FIG. 9 shows a similar view to FIG. 7 with the pump out seal conveying one pump module out of the well and preparing to collect a second pump;

FIG. 10 shows another embodiment in a sectional view;

FIGS. 11 to 13 show another embodiment of the operation of the pumping modules within the tubing;

FIGS. 14 to 19 show side views of a further embodiments of the pumping module;

FIG. 20 shows a side view of a docked electrically actuated flow control module;

FIG. 21 shows another embodiment of an electrically actuated flow control module;

FIGS. 22 to 24 show side views and a section of a docked sensor module, with charging and signal transfer;

FIGS. 25 to 27 show side views of another embodiment of operating the system.
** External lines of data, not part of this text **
theorem memWrite_keeps {s : State} (h : Inv s) (w : Width) (nx : Word) (a : Addr) (v : BitVec w.bits) :
    (memWrite w nx a v s).Keeps Inv :=
  storeBy_keeps h .address w nx a v

theorem gprAddr_keeps {s : State} (h : Inv s) (w : Width) (n : RegNum) : (gprAddr w n s).Keeps Inv := by
  unfold gprAddr
  split
  · trivial
  · split
    · exact h
    · trivial

theorem shortAddr_keeps {s : State} (h : Inv s) (w : Width) (r : ShortReg) : (shortAddr w r s).Keeps Inv := by
  unfold shortAddr
  split
  · exact gprAddr_keeps h _ _
  · exact h

theorem bitWordAddr_keeps {s : State} (h : Inv s) (q : BitOff) : (bitWordAddr q s).Keeps Inv := by
  unfold bitWordAddr
  split
  · exact h
  · split
    · exact h
    · exact gprAddr_keeps h _ _

theorem dataAddr_keeps {s : State} (h : Inv s) (a : Word) : (dataAddr a s).Keeps Inv := by
  unfold dataAddr
  split
  · split
    · trivial
    · exact h
  · exact h
  · exact h

theorem readGpr_keeps {s : State} (h : Inv s) (w : Width) (n : RegNum) : (readGpr w n s).Keeps Inv :=
  (gprAddr_keeps h w n).bind fun a _ hs => memRead_keeps hs w a

theorem writeGpr_keeps {s : State} (h : Inv s) (w : Width) (nx : Word) (n : RegNum) (v : BitVec w.bits) :
    (writeGpr w nx n v s).Keeps Inv :=
  (gprAddr_keeps h w n).bind fun a _ hs => storeBy_keeps hs .gpr w nx a v

theorem storeLoc_keeps {s : State} (h : Inv s) (w : Width) (l : Loc) (nx : Word) (d : Addr) (v : BitVec w.bits) :
    (storeLoc w l nx d v s).Keeps Inv :=
  Res.Keeps.ite (fun _ => memWrite_keeps h .word nx d _) fun _ => storeBy_keeps h _ w nx d v

theorem locAddr_keeps {s : State} (h : Inv s) (w : Width) (l : Loc) : (locAddr w l s).Keeps Inv := by
  cases l with
  | gpr n => exact gprAddr_keeps h w n
  | short r => exact shortAddr_keeps h w r
  | long a => exact dataAddr_keeps h a
  | ind k => exact (readGpr_keeps h .word k).bind fun p _ hs => dataAddr_keeps hs p
  | disp k d => exact (readGpr_keeps h .word k).bind fun p _ hs => dataAddr_keeps hs (p + d)

theorem readLoc_keeps {s : State} (h : Inv s) (w : Width) (l : Loc) : (readLoc w l s).Keeps Inv :=
  (locAddr_keeps h w l).bind fun a _ hs => memRead_keeps hs w a

theorem readSrc_keeps {s : State} (h : Inv s) (w : Width) (o : Src) : (readSrc w o s).Keeps Inv := by
  cases o with
  | imm d => exact h
  | loc l => exact readLoc_keeps h w l

theorem readPostInc_keeps {s : State} (h : Inv s) (w : Width) (k : RegNum) : (readPostInc w k s).Keeps Inv :=
  (readGpr_keeps h .word k).bind fun p _ h2 => (dataAddr_keeps h2 p).bind fun a _ h3 =>
    (memRead_keeps h3 w a).bind fun _ _ h4 => h4

theorem readBit_keeps {s : State} (h : Inv s) (qq : BitOff) (q : BitPos) : (readBit qq q s).Keeps Inv :=
  (bitWordAddr_keeps h qq).bind fun a _ h1 => (memRead_keeps h1 .word a).bind fun _ _ h2 => h2

theorem checkOverflow_keeps {s : State} (h : Inv s) : (checkOverflow s).Keeps Inv := by
  unfold checkOverflow
  split
  · split
    · exact { h with tfr := tfr_or_reserved h.tfr (stkofBit_reserved _) }
    · trivial
  · exact h

theorem checkUnderflow_keeps {s : State} (h : Inv s) : (checkUnderflow s).Keeps Inv := by
  unfold checkUnderflow
  split
  · split
    · exact { h with tfr := tfr_or_reserved h.tfr (stkufBit_reserved _) }
    · trivial
  · exact h

theorem push_keeps {s : State} (h : Inv s) (nx v : Word) : (push nx v s).Keeps Inv := by
  unfold push
  split
  · trivial
  · exact (memWrite_keeps (h.withSp (even_sub_two h.sp)) .word nx _ v).bind fun _ _ h1 => checkOverflow_keeps h1

theorem pop_keeps {s : State} (h : Inv s) : (pop s).Keeps Inv := by
  unfold pop
  split
  · trivial
  · exact (memRead_keeps h .word _).bind fun _ _ h1 =>
      (checkUnderflow_keeps (h1.withSp (even_add_two h1.sp))).bind fun _ _ h2 => h2

theorem entryPush_keeps {s : State} (h : Inv s) (v : Word) : (entryPush v s).Keeps Inv := by
  unfold entryPush
  split
  · trivial
  · exact (storeWord_keeps (h.withSp (even_sub_two h.sp)) _ v).bind fun _ _ h1 => checkOverflow_keeps h1

theorem entryPushCsp_keeps {s : State} (h : Inv s) : (entryPushCsp s).Keeps Inv :=
  Res.Keeps.ite (fun _ => h) fun _ => entryPush_keeps h _

theorem Inv.arrive {s : State} (h : Inv s) (f : Frame) (number : TrapNum) (level : BitVec 4) :
    Inv (arrive f number level s) :=
  { h with psw := withIlvl_reserved h.psw level }

theorem enter_keeps {s : State} (h : Inv s) (f : Frame) (number : TrapNum) (level : BitVec 4) (ret : Word) :
    (enter f number level ret s).Keeps Inv :=
  (entryPush_keeps h _).bind fun _ _ h1 => (entryPushCsp_keeps h1).bind fun _ _ h2 =>
    (entryPush_keeps h2 ret).bind fun _ _ h3 => h3.arrive f number level

/-- The state a class B entry starts from. -/
theorem Inv.endSequence {s : State} (h : Inv s) :
    Inv { s with extCount := 0, extEsfr := false, extOvr := .none, retrapB := false } where
  memory := h.memory
  psw := h.psw
  tfr := h.tfr
  cp := h.cp
  sp := h.sp
  count := Nat.zero_le _
  modes := fun _ => ⟨rfl, rfl⟩
  locked := h.locked

theorem enterB_keeps {s : State} (h : Inv s) (ret : Word) : (enterB ret s).Keeps Inv := by
  unfold enterB
  split
  · exact enter_keeps (h.endSequence) _ _ _ _
  · trivial

theorem Inv.raised {s : State} (h : Inv s) (t : ClassB) :
    Inv { s with tfr := s.tfr ||| classBFlag s.par.traps t } :=
  { h with tfr := tfr_or_reserved h.tfr (classBFlag_reserved _ t) }

theorem raiseB_keeps {s : State} (h : Inv s) (t : ClassB) (ret : Word) : (raiseB t ret s).Keeps Inv :=
  enterB_keeps (h.raised t) ret

theorem enterA_keeps {s : State} (h : Inv s) (k : ClassA) : (enterA k s).Keeps Inv := by
  unfold enterA
  apply enter_keeps
  cases k <;> exact h.congr rfl rfl rfl rfl rfl rfl rfl rfl rfl rfl rfl

theorem enterIrq_keeps {s : State} (h : Inv s) (k : Nat) (q : IrqSource) : (enterIrq k q s).Keeps Inv :=
  enter_keeps (h.putIrq _ _) _ _ _ _

theorem Inv.leaveFrame {s : State} (h : Inv s) : Inv (leaveFrame s) := by
  unfold Machine.leaveFrame
  split <;> exact h.congr rfl rfl rfl rfl rfl rfl rfl rfl rfl rfl rfl

theorem Inv.resetCpu {s : State} (h : Inv s) : Inv (resetCpu s) where
  memory := h.memory
  psw := and_mask_reserved _ _
  tfr := and_mask_reserved _ _
  cp := fixCp_idem _ _
  sp := fixSp_even _
  count := Nat.zero_le _
  modes := fun _ => ⟨rfl, rfl⟩
  locked := fun e => nomatch e

/-- The outcome of an operation that keeps the invariant. -/
theorem outcomeOf_keeps {x : Res Unit} (h : x.Keeps Inv) {t : State} (ht : outcomeOf x = .next t) : Inv t := by
  cases x with
  | ok v s =>
    simp only [outcomeOf, Host.Outcome.next.injEq] at ht
    exact ht ▸ h
  | trap k s => exact absurd ht (by simp [outcomeOf])
  | fault e => exact absurd ht (by simp [outcomeOf])
  | refused r => exact absurd ht (by simp [outcomeOf])

/-- An instruction whose body keeps the invariant keeps it, whether it ends or traps. -/
theorem runInstr_keeps {len : Word} {body : Word → State → Res Word} {s t : State}
    (hb : (body (s.ip + len) s).Keeps Inv) (ht : runInstr len body s = .next t) : Inv t := by
  unfold runInstr at ht
  split at ht
  · next x u he =>
    rw [he] at hb
    simp only [Host.Outcome.next.injEq] at ht
    exact ht ▸ Inv.withIp hb x
  · next k u he =>
    rw [he] at hb
    exact outcomeOf_keeps (raiseB_keeps hb k _) ht
  · exact absurd ht (by simp)
  · exact absurd ht (by simp)

theorem seqInstr_keeps {len : Word} {body : Word → State → Res Unit} {s t : State}
    (hb : (body (s.ip + len) s).Keeps Inv) (ht : seqInstr len body s = .next t) : Inv t :=
  runInstr_keeps (body := fun nx s => (body nx s).bind fun _ s => .ok nx s) (hb.bind fun _ _ h => h) ht

end Sys2Proof.Machine
end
FIG. 28 shows a side view of a floating production vessel in the ocean with a flow line linking it to subsea wellheads, said flow line containing docking ports;

FIG. 29 is a schematic view of the wiring arrangement of a docking station; and

FIG. 30 shows another embodiment of the system shown in FIG. 28;

DESCRIPTION OF THE PREFERRED EMBODIMENT

Referring to FIGS. 1 and 2, these show the existing state of the art. FIG. 1 shows a coiled tubing deployed ESP. Well casing 1 provides a passage from the reservoir to the surface. A sealing device 2, generally referred to as a packer, separates the pump inlet 3 from pump discharge port 4. The ESP is supported by coiled tubing 5 which has a power cable 6 installed inside its bore, terminating directly into the electrical motor 7. The electric motor output shaft connects to the pump input shaft near 8, around which is the pump discharge port 4.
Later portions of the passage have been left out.